Introduction: This study aimed to assess the feasibility of using mobile application (app) technology for monitoring recovery after knee osteotomy and to determine the time required for patients to return to their preoperative step counts.
Methods: This retrospective study included 329 patients who underwent coronal realignment surgery, including high tibial osteotomy (HTO) or distal femoral osteotomy (DFO) with a minimum follow-up of 1 year. The patients were grouped based on the type of osteotomy performed, i.e., HTO and DFO groups. Step count data were collected using the MyRecovery app and analyzed preoperatively and at 1 month, 3 months, 6 months, and 12 months postoperatively. Statistical analyses included univariate linear regression models to assess the relationship between step counts at each time point and the duration required to return to their preoperative step counts.
Results: Of the 329 patients included in the study, a total of 62 patients (19%) downloaded the app and 24 patients (7%) had complete step count data. Of the 24 patients with complete data, 18 were included in the HTO group and 6 were included in the DFO group. It took patients an average of 153 ± 112 days to return to their preoperative step counts, with the patients in the HTO group taking 174 ± 121 days and those in the DFO group taking 113 ± 77 days. Step counts increased significantly over time, with percentages of preoperative step counts reaching 108% at 12 months postoperatively. A significant correlation was found between step counts at 3 months postoperatively and the time to return to preoperative step counts (R2 = 0.240, P = 0.015).
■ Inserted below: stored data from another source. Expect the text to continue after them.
def Scope.code : Scope → BitVec 3
  | .slot => 0 | .core => 1 | .group => 2 | .sector => 3 | .die => 4 | .pkg => 5 | .domain => 6 | .sys => 7

/-- Table 7.1; classes 7 to 15 are not assigned (R65). -/
def PathClass.ofCode (c : BitVec 4) : Option PathClass :=
  match c.toNat with
  | 0 => some .lsu | 1 => some .copy | 2 => some .matrix | 3 => some .gather | 4 => some .stream
  | 5 => some .mcast | 6 => some .host | _ => none

def PathClass.code : PathClass → BitVec 4
  | .lsu => 0 | .copy => 1 | .matrix => 2 | .gather => 3 | .stream => 4 | .mcast => 5 | .host => 6

/-- FENCE kinds; kind 3 is not assigned (R65). -/
def FenceKind.ofCode (c : BitVec 2) : Option FenceKind :=
  match c.toNat with
  | 0 => some .full | 1 => some .acq | 2 => some .rel | _ => none

def FenceKind.code : FenceKind → BitVec 2
  | .full => 0 | .acq => 1 | .rel => 2

/-- Table 14.4; operations 12 to 15 are not assigned. -/
def AmoOp.ofCode (c : BitVec 4) : Option AmoOp :=
  match c.toNat with
  | 0 => some .add | 1 => some .and | 2 => some .or | 3 => some .xor | 4 => some .min | 5 => some .max
  | 6 => some .minn | 7 => some .maxn | 8 => some .swp | 9 => some .faddFp32 | 10 => some .faddFp16
  | 11 => some .faddBf16 | _ => none

def AmoOp.code : AmoOp → BitVec 4
  | .add => 0 | .and => 1 | .or => 2 | .xor => 3 | .min => 4 | .max => 5 | .minn => 6 | .maxn => 7 | .swp => 8
  | .faddFp32 => 9 | .faddFp16 => 10 | .faddBf16 => 11

/-- Table 16.9; operation 3 is not assigned. -/
def RedOp.ofCode (c : BitVec 2) : Option RedOp :=
  match c.toNat with
  | 0 => some .add | 1 => some .min | 2 => some .max | _ => none

def RedOp.code : RedOp → BitVec 2
  | .add => 0 | .min => 1 | .max => 2

/-- R297; key types 4 to 7 are not assigned. -/
def KeyType.ofCode (c : BitVec 3) : Option KeyType :=
  match c.toNat with
  | 0 => some .fp32 | 1 => some .fp16 | 2 => some .bf16 | 3 => some .i32 | _ => none

def KeyType.code : KeyType → BitVec 3
  | .fp32 => 0 | .fp16 => 1 | .bf16 => 2 | .i32 => 3

/-- Every field of this form that must be zero is zero, or the word is rejected (R64, R65). -/
def need (zero : Bool) (i : Instr) : Except Illegal Instr := if zero then .ok i else .error .nonzero

/-- A coded field whose value is assigned, or the word is rejected by this name. -/
def field {α : Type} (e : Illegal) : Option α → Except Illegal α
  | some x => .ok x
  | none => .error e

/-- The lane type in fn[5:2], or the word is rejected (R63). -/
def Fields.lane (f : Fields) : Except Illegal LaneType := field .operand (LaneType.ofCode f.ty)

/-- A-class IALU sub-ops, Table 3.8. -/
def decodeIaluA (f : Fields) : Except Illegal Instr :=
  match f.sub.toNat with
  | 0 => .ok (.addA f.a f.b f.c f.m)
  | 1 => .ok (.subA f.a f.b f.c f.m)
  | 2 => .ok (.andA f.a f.b f.c f.m)
  | 3 => .ok (.orA f.a f.b f.c f.m)
  | 4 => .ok (.xorA f.a f.b f.c f.m)
  | 5 => .ok (.shlA f.a f.b f.c f.m)
  | 6 => .ok (.shrA f.a f.b f.c f.m)
  | 7 => .ok (.sraA f.a f.b f.c f.m)
  | 8 => .ok (.sltA f.a f.b f.c f.m)
  | 9 => .ok (.sltnA f.a f.b f.c f.m)
  | 10 => .ok (.minA f.a f.b f.c f.m)
  | 11 => .ok (.maxA f.a f.b f.c f.m)
  | 12 => .ok (.minnA f.a f.b f.c f.m)
  | 13 => .ok (.maxnA f.a f.b f.c f.m)
  | 14 => .ok (.mul f.a f.b f.c f.m)
  | 15 => .ok (.mulh f.a f.b f.c f.m)
  | 16 => .ok (.mulhn f.a f.b f.c f.m)
  | 17 => .ok (.div f.a f.b f.c f.m)
  | 18 => .ok (.divn f.a f.b f.c f.m)
  | 19 => .ok (.rem f.a f.b f.c f.m)
  | 20 => .ok (.remn f.a f.b f.c f.m)
  | 21 => need (f.c == 0 && !f.m) (.popc f.a f.b)
  | 22 => need (f.c == 0 && !f.m) (.clz f.a f.b)
  | 23 => need (f.c == 0 && !f.m) (.ctz f.a f.b)
  | _ => .error .selector

/-- C-class IALU sub-ops 0 to 13, with fn[0] = 0 (R62). -/
def decodeIaluC (f : Fields) : Except Illegal Instr :=
  match f.sub.toNat with
  | 0 => need (!f.m) (.addC f.a f.b f.c)
  | 1 => need (!f.m) (.subC f.a f.b f.c)
  | 2 => need (!f.m) (.andC f.a f.b f.c)
  | 3 => need (!f.m) (.orC f.a f.b f.c)
  | 4 => need (!f.m) (.xorC f.a f.b f.c)
  | 5 => need (!f.m) (.shlC f.a f.b f.c)
  | 6 => need (!f.m) (.shrC f.a f.b f.c)
  | 7 => need (!f.m) (.sraC f.a f.b f.c)
  | 8 => need (!f.m) (.sltC f.a f.b f.c)
  | 9 => need (!f.m) (.sltnC f.a f.b f.c)
  | 10 => need (!f.m) (.minC f.a f.b f.c)
  | 11 => need (!f.m) (.maxC f.a f.b f.c)
  | 12 => need (!f.m) (.minnC f.a f.b f.c)
  | 13 => need (!f.m) (.maxnC f.a f.b f.c)
  | _ => .error .selector

/-- The immediate shifts: kind in imm[7:6], imm[10:8] = 0, amount in imm[5:0] (R355). -/
def decodeShift (f : Fields) (shl shr sra : Reg → Reg → BitVec 6 → Instr) : Except Illegal Instr :=
  match f.c.toNat with
  | 0 => .ok (shl f.a f.b f.fn)
  | 1 => .ok (shr f.a f.b f.fn)
  | 2 => .ok (sra f.a f.b f.fn)
  | 3 => .error .selector
  | _ => .error .nonzero

/-- The special functions: selector in c, fn[1:0] = 0 (Table 3.7). -/
def decodeSpecial (f : Fields) : Except Illegal Instr := do
  let t ← f.lane
  match f.c.toNat with
  | 0 => need (!f.q && !f.m) (.vrcp t f.a f.b)
  | 1 => need (!f.q && !f.m) (.vrsq t f.a f.b)
  | 2 => need (!f.q && !f.m) (.vexp2 t f.a f.b)
  | 3 => need (!f.q && !f.m) (.vlog2 t f.a f.b)
  | 4 => need (!f.q && !f.m) (.vtanh t f.a f.b)
  | _ => .error .selector

/-- VLOGIC: selector in fn[5:2], fn[1] = 0 (R385). -/
def decodeLogic (f : Fields) : Except Illegal Instr :=
  match f.ty.toNat with
  | 0 => need (!f.q) (.vand f.a f.b f.c f.m)
  | 1 => need (!f.q) (.vor f.a f.b f.c f.m)
  | 2 => need (!f.q) (.vxor f.a f.b f.c f.m)
  | 3 => need (!f.q) (.vandn f.a f.b f.c f.m)
  | _ => .error .selector

/-- VSHL: fn[1] chooses a scalar amount, and then M must be 0 (R394). -/
def decodeVshl (f : Fields) : Except Illegal Instr := do
  let t ← f.lane
  if f.q then need (!f.m) (.vshlScalar t f.a f.b f.c) else .ok (.vshlVector t f.a f.b f.c f.m)

/-- VSHR and VSRA: the type's signedness chooses (R394). -/
def decodeVshr (f : Fields) : Except Illegal Instr := do
  let t ← f.lane
  if t.isSigned then
    if f.q then need (!f.m) (.vsraScalar t f.a f.b f.c) else .ok (.vsraVector t f.a f.b f.c f.m)
  else
    if f.q then need (!f.m) (.vshrScalar t f.a f.b f.c) else .ok (.vshrVector t f.a f.b f.c f.m)

/-- The A-class opcode map, Table 3.7. -/
def decodeA (f : Fields) : Except Illegal Instr :=
  match f.op.toNat with
  | 0x00 => need (f.off21 == 0) .nopA
  | 0x01 => decodeIaluA f
  | 0x02 => .ok (.addiA f.a f.b f.imm11)
  | 0x03 => .ok (.andiA f.a f.b f.imm11)
  | 0x04 => .ok (.oriA f.a f.b f.imm11)
  | 0x05 => .ok (.xoriA f.a f.b f.imm11)
  | 0x06 => decodeShift f .shlImmA .shrImmA .sraImmA
  | 0x07 => .ok (.sltiA f.a f.b f.imm11)
  | 0x08 => .ok (.extr f.a f.b f.c f.fn)
  | 0x09 => .ok (.ins f.a f.b f.c f.fn)
  | 0x0A => need (f.b == 0 && f.c == 0 && f.fn.extractLsb' 3 3 == 0) (.widf f.a (f.fn.extractLsb' 0 3))
  | 0x10 => do .ok (.vadd f.q (← f.lane) f.a f.b f.c f.m)
  | 0x11 => do .ok (.vsub f.q (← f.lane) f.a f.b f.c f.m)
  | 0x12 => do need (!f.q) (.vmul (← f.lane) f.a f.b f.c f.m)
  | 0x13 => do .ok (.vfma f.q (← f.lane) f.a f.b f.c f.m)
  | 0x14 => do need (!f.q) (.vmin (← f.lane) f.a f.b f.c f.m)
  | 0x15 => do need (!f.q) (.vmax (← f.lane) f.a f.b f.c f.m)
  | 0x16 => do need (!f.q) (.vminn (← f.lane) f.a f.b f.c f.m)
  | 0x17 => do need (!f.q) (.vmaxn (← f.lane) f.a f.b f.c f.m)
  | 0x18 => do
    let t ← f.lane
    need (f.c == 0 && !f.m) (if f.q then .vneg t f.a f.b else .vabs t f.a f.b)
  | 0x19 => decodeLogic f
  | 0x1A => decodeVshl f
  | 0x1B => decodeVshr f
  | 0x1C => do .ok (.vcmp (.ofCode (0#1 ++ f.fn.extractLsb' 0 2)) (← f.lane) f.a f.b f.c)
  | 0x1D => do .ok (.vcmp (.ofCode (1#1 ++ f.fn.extractLsb' 0 2)) (← f.lane) f.a f.b f.c)
  | 0x1E => do
    let t ← field .operand (LaneType.ofCode (f.c.extractLsb' 0 4))
    need (!f.c.getLsbD 4 && !f.m) (.vsel t f.a f.b f.sub)
  | 0x1F => do
    let src ← field .operand (LaneType.ofCode (f.c.extractLsb' 0 4))
    need (!f.c.getLsbD 4) (.vcvt (← f.lane) src f.q f.m f.a f.b)
  | 0x20 => do need (!f.q) (.vdot (← f.lane) f.a f.b f.c f.m)
  | 0x21 => do need (f.c == 0 && !f.q && !f.m) (.vredsum (← f.lane) f.a f.b)
  | 0x22 => do
    let t ← f.lane
    need (f.c == 0 && !f.m) (if f.q then .vredmin t f.a f.b else .vredmax t f.a f.b)
  | 0x23 => decodeSpecial f
  | 0x24 => do need (f.c == 0 && !f.q && !f.m) (.vsplat (← f.lane) f.a f.b)
  | 0x25 => do need (!f.q && !f.m) (.vext (← f.lane) f.a f.b f.c)
  | 0x26 => do need (!f.q && !f.m) (.vins (← f.lane) f.a f.b f.c)
  | 0x27 => need (f.c == 0 && f.fn == 0) (.vmov f.a f.b)
  | 0x28 => need (f.sub == 0) (.vperm f.a f.b f.c f.m)
  | 0x29 => do need (f.c == 0 && !f.q && !f.m) (.vzmask (← f.lane) f.a f.b)
  | 0x2A => do need (!f.q && !f.m) (.vcmprs (← f.lane) f.a f.b f.c)
  | 0x2B => do need (!f.q && !f.m) (.vexpnd (← f.lane) f.a f.b f.c)
  | _ => .error .opcode
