-- ==== Sys2Proof/Machine/State.lean ====
section
/-!
DEFINITION. The state of the package and of what stands around it, as plain data; the state after reset; and the two
ways a step can end without a next state.
-/
namespace Sys2Proof.Machine

/-- Reasons a step stops. -/
inductive Fault where
  /-- Raised by step when a die temperature above 115 degrees has stopped the part (R275), every launch has ended, and no
  power-good is to come (R277). Safe: the spec gives the stopped part no other step. -/
  | partStopped
  deriving DecidableEq, Repr

/-- Reasons a step has no meaning. -/
inductive Refusal where
  /-- Raised by exec's arms for an operation that has no meaning yet, by its mnemonic. Safe. -/
  | notModelled (mnemonic : String)
  deriving DecidableEq, Repr

/-- The machine. After the fields of the spec stand five fields of the model's own (logs 1, 8): `agenda`, the
operations that happen next; `turn`, the place in the cycle's order of cores; `cur`, the core and slot an instruction
acts for; `fresh`, the counter free values are drawn at; `serial`, the next number of a launch or an activation. -/
structure State where
  cycle : Nat
  cores : List (Nat × CoreSt)
  launches : List (Nat × Launch)
  disp : Disp
  mem : Memory
  hostMem : Memory
  memPoison : List Nat
  dir : List (Nat × DirEntry)
  asidBase : Word
  tlb : List TlbEntry
  pkg : Nat
  net : List Msg
  rounds : List Round
  fab : Fab
  tele : Tele
  images : List (Nat × Image)
  answers : List Answer
  stopped : Bool
  agenda : List Instr
  turn : Nat
  cur : Nat × Nat
  fresh : Nat
  serial : Nat
  deriving DecidableEq, Repr

/-- A bundle register that nothing has issued into (log 3). -/
def emptyBundle : Bundle :=
  { here := 0, next := 0, word := 0, word2 := none, stall := 0, mode := .lone
    rdX := Vector.replicate 32 0, rdV := Vector.replicate 32 0, popPorts := [], popStreams := []
    stash := none, bad := none, links := 0, rename := 0, inBody := false, bodyLast := false, pushPorts := []
    late := none }

/-- A slot before its first activation: the start values of Table 3.12, and zero where the spec gives none
(log 3). -/
def idleSlot : Slot :=
  { active := false, act := 0, chan := 0, source := .channel 0, parent := none, inlineDepth := 0, claim := 0
    x := Vector.replicate 32 0, v := Vector.replicate 32 0, pc := 0, pend := [], notBefore := 0
    lastIssue := 0, loop := none, h := false, heldTraps := [], rm := 0, fz := false, fflags := {}, srseed := 0
    gen := 0x9E3779B97F4A7C15, lmb := 0, linkmap := 0, wid := 0, tcause := 0, tval := 0, tpc := 0, tscr := 0
    tcode := 0, tabort := 0, tage := none, rptst := 0, rptpc := 0, mfmta := 0, mfmtb := 0, mfmtc := 0, mscla := 0
    msclb := 0, chkmode := 2, watch := 0, wdogFired := false, retired := 0, cvsize := 1, cvmask := 0
    barWait := false, barGen := 0, barAddr := 0, barWoken := none, mswapPending := false
    staging := [], streams := [], txn := none, heldMsgs := [], wait := .none, bundle := emptyBundle
    poisonX := [], poisonV := [], hostLinks := [], resetPending := false, brought := [], cvIssued := []
    landed := [], skipAt := none, portFrom := 1, portTo := 0 }

/-- A bank that nothing has written (R144: usable by any kind). -/
def emptyBank : Bank := { data := [], kind := .any, nv := false, of := false, sat := false, empty := false }

/-- A core before any launch: queues empty, TVEC 0, SPLIM 64, TOPK 1 (Table 3.12), its own coordinates. -/
def idleCore (c : Nat) : CoreSt :=
  { launch := none, origin := c, slots := Vector.replicate 4 idleSlot, lm := [], abuf := [], wbuf := []
    acc0w := emptyBank, acc0v := emptyBank, acc1w := emptyBank, acc1v := emptyBank, zmap := [], cimExp := []
    cimLoaded := 0, fifos := [], chrdWaiters := [], table := [], arrival := [], reserved := 0
    oasis := [], batches := [], children := 0, tvec := 0, splim := 64, topk := 1, mq := [], cq := [], gq := []
    devq := [], ports := [], l1d := [], l1i := [], wb := [], rrFill := [], rrIssue := [], caravan := none
    deficits := [], lastClass := none, turnLeft := 0, turnUsed := 0, stage := .running, poison := []
    forwards := [], barArrivals := [], nextOp := 0 }

/-- A routing table that names the own package alone (log 12). -/
def emptyTable (pkg : Nat) : RouteTable := { version := 0, members := [pkg], routes := [], trees := [] }

/-- The sensor records before the first sample (log 43). -/
def blankSensors : List SensorRec :=
  (List.range sensorTable.length).map (fun n => { id := BitVec.ofNat 32 n, status := 0, value := 0 })

/-- The state after reset: before bring-up step 1 (R277), every register at the value its table gives. -/
def State.reset : State :=
  { cycle := 0, cores := [], launches := []
    disp := { queues := [], rr := none, subq := [], clsw := [], lkill := 0, lkillBusy := false, tinvva := 0
              tinvctl := 0, tinvBusy := false, savepool := none, cappool := none, capUsed := 0, firstCores := [] }
    mem := [], hostMem := [], memPoison := [], dir := [], asidBase := 0, tlb := [], pkg := 0, net := []
    rounds := []
    fab := { cur := [(0, emptyTable 0), (1, emptyTable 0)], shadow := [], zrto := [(0, 200), (1, 200)]
             mctbase := 0, mcmapbase := 0, mcinv := 0, mcinvBusy := false, hwsel := 0, outs := [], ins := []
             groups := [], inmap := [], records := [], merges := [], sends := [], switches := [], failed := []
             flight := [], awaiting := [], acked := [], answered := [], pendingAgg := [], inbound := [] }
    tele := { mboxes := [], order := [], cap := 2800, capNext := [], capEff := 2800, throttle := false
              sensors := blankSensors, log := [], banks := [], activeBank := 0, nextBank := 0, excluded := [], spares := [], retired := []
              bringup := 0, failed := false }
    images := [], answers := [], stopped := false, agenda := [], turn := 0, cur := (0, 0), fresh := 0
    serial := 0 }

end Sys2Proof.Machine
end

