/-- A store that passed CheckMem (R359, R396); zdet says that a VST to the A buffer writes the zero map (R146). -/
def State.store (s : State) (a : Word) (bs : List Byte) (k : Checked) (isVst : Bool := false) : Except Stop State :=
  match k.space, k.leaf with
  | .lm off, _ => .ok (s.modHere (fun k => k.lmWrite off bs))
  | .abuf off, _ =>
    let zdet := isVst && s.me.linkmap.getLsbD 8
    .ok (s.modHere (fun k =>
      let k := k.abufWrite off bs
      if zdet then { k with zmap := k.zmap.write (off / 16) (zeroMapByte bs) } else k))
  | .cbuf off, _ => .ok (s.modHere (fun k => k.cWrite off bs))
  | .queue _ off, _ => s.storeQueue off bs
  | .remote r, _ => s.storeRemote a r (.store bs (if r.raise then some r.sw else none) [])
  | .global, some t =>
    let s := s.cacheLeaf t
    match s.homeOf (t.phys a.toNat) t.uncached with
    | .host addr =>
      let l := s.hostLink addr
      .ok ({ s.askHost true addr bs.length with hostMem := s.hostMem.writeBytes addr bs }.modMe (fun t =>
        { t.progress with hostLinks := if t.hostLinks.contains l then t.hostLinks else t.hostLinks ++ [l] }))
    | .other pkg off =>
      if s.me.txn.isSome then .error (.abort .xpkg 0)
      else (s.askHome pkg (.store bs none []) off a .none none).map Prod.fst
    | .own off uncached => s.storeHome a.toNat (t.phys a.toNat) off uncached bs
  | _, _ => .error (s.stopWith .access a)

/-- The core drops its own L1 copy of a line before a global atomic (R122), after its stores to it have drained. -/
def State.beforeAtomic (s : State) (a : Word) : Except Stop State := do
  let s ← s.drained
  pure (s.modHere (fun k => { k with l1d := k.l1d.filter (fun l => !l.covers (s.asidOf s.cur.1) a.toNat) }))

/-- An indivisible read-modify-write that passed CheckMem (R122, R286, R300, R361, R371): f gives the new bytes, or
none when nothing is written; op is the request where another agent performs it. One that returns nothing is a global
store of R213 (DEDUCED, log 60). -/
def State.atomic (s : State) (a : Word) (n : Nat) (k : Checked) (f : List Byte → Option (List Byte)) (op : RemoteOp)
    (land : Landing) (acq : Option Scope) : Except Stop (State × List Byte) :=
  match k.space, k.leaf with
  | .lm off, _ =>
    if land ≠ .none ∧ s.here.lmBad off n = true then .error (.poison a)
    else
      let old := s.here.lm.bytes off n
      match f old with
      | some new => .ok (s.modHere (fun k => k.lmWrite off new), old)
      | none => .ok (s, old)
  | .abuf off, _ =>
    let old := s.here.abuf.bytes off n
    .ok (s.modHere (fun k => k.abufWrite off ((f old).getD old)), old)
  | .cbuf off, _ =>
    let old := s.here.cRead off n
    .ok (s.modHere (fun k => k.cWrite off ((f old).getD old)), old)
  | .remote r, _ => s.askRemote r.place op r.off a land acq
  | .global, some t =>
    let s := s.cacheLeaf t
    match s.homeOf (t.phys a.toNat) t.uncached with
    | .host _ => .error (s.stopWith .access a)
    | .other pkg off =>
      if s.me.txn.isSome then .error (.abort .xpkg 0) else s.askHome pkg op off a land acq
    | .own off _ =>
      if s.me.txn.isSome then
        if land ≠ .none ∧ s.loadBad off n false = true then .error (.poison a)
        else do
          let (s, old) ← s.txnLoad off n
          match f old with
          | some new => pure (← s.txnStore off new, old)
          | none => pure (s, old)
      else do
        let s ← s.beforeAtomic a
        let old := s.mem.bytes off n
        if land ≠ .none ∧ s.memBad off n = true then .error (.poison a)
        else if !s.hostClear off then .error (.wait (s.snoop off) .stall)
        else match s.plainAccess (off / 512) (f old).isSome with
          | none => .error (.wait s .stall)
          | some s =>
            let s := s.atomicDone off n (f old)
            pure (if land = .none then s.modMe Slot.progress else s, old)
  | _, _ => .error (s.stopWith .access a)

end Sys2Proof.Machine
end

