/-- The member that owns the slot's next block has issued in this cycle already: each issues one bundle (R255). -/
def Slot.memberUsed (t : Slot) (c now : Nat) : Bool :=
  decide (1 < t.cvsize) && t.lastIssue == now && t.cvIssued.contains (t.issuer c t.pc)

/-- A command pushed by the slot has not started (R136). -/
def CoreSt.unstarted (k : CoreSt) (i : Nat) : Bool :=
  k.mq.any (fun e => e.slot == i && e.marker.isNone && e.run.isNone)

/-- Some member core of a slot's caravan stops for a pre-emption: no more bundles issue (R202, R260). -/
def State.parting (s : State) (c i : Nat) : Bool :=
  decide (1 < (s.slot c i).cvsize) && ((s.slot c i).members c).any (fun n => match (s.core n).stage with
    | .stopping .. => true
    | _ => false)

/-- The slot is eligible in this cycle. -/
def State.eligible (s : State) (c i : Nat) : Bool :=
  let t := s.slot c i
  s.coreRuns c && t.active && decide (t.notBefore ≤ s.cycle) && t.skipAt != some s.cycle && t.wait == .none && !s.parting c i &&
  (t.h || t.heldTraps.isEmpty) && !(t.resetPending && (s.core c).unstarted i) && !t.memberUsed c s.cycle &&
  !s.held c i

/-- The priority of a slot: that of the channel whose activation it holds. -/
def State.slotPrio (s : State) (c i : Nat) : Nat := (((s.core c).handler (s.slot c i).chan).map Handler.prio).getD 0

/-- The slot that the core issues from in this cycle, if any is eligible. -/
def State.pick (s : State) (c : Nat) : Option Nat :=
  let els := (List.range 4).filter (s.eligible c)
  match els.find? (fun i => decide ((s.slot c i).lastIssue + Config.starveLimit ≤ s.cycle)) with
  | some i => some i
  | none =>
    let best := (els.map (s.slotPrio c)).foldl max 0
    let top := els.filter (fun i => s.slotPrio c i == best)
    let last := (find (s.core c).rrIssue best).getD 3
    ((List.range 4).map (fun n => (last + 1 + n) % 4)).find? top.contains

end Sys2Proof.Machine
end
Discussion: This study found that patients took approximately 5 months to return to their preoperative step counts after knee osteotomy. However, the adoption of the app was limited, with only 19% of patients downloading the app and just 7% providing complete data, posing a significant barrier to the feasibility of mobile apps for tracking recovery.
Conclusion: The mobile app is effective for tracking recovery progress following knee osteotomy, but strategies to increase patient adoption are essential for enhancing its practical application.
Level of evidence: Level IV, Retrospective Case Series.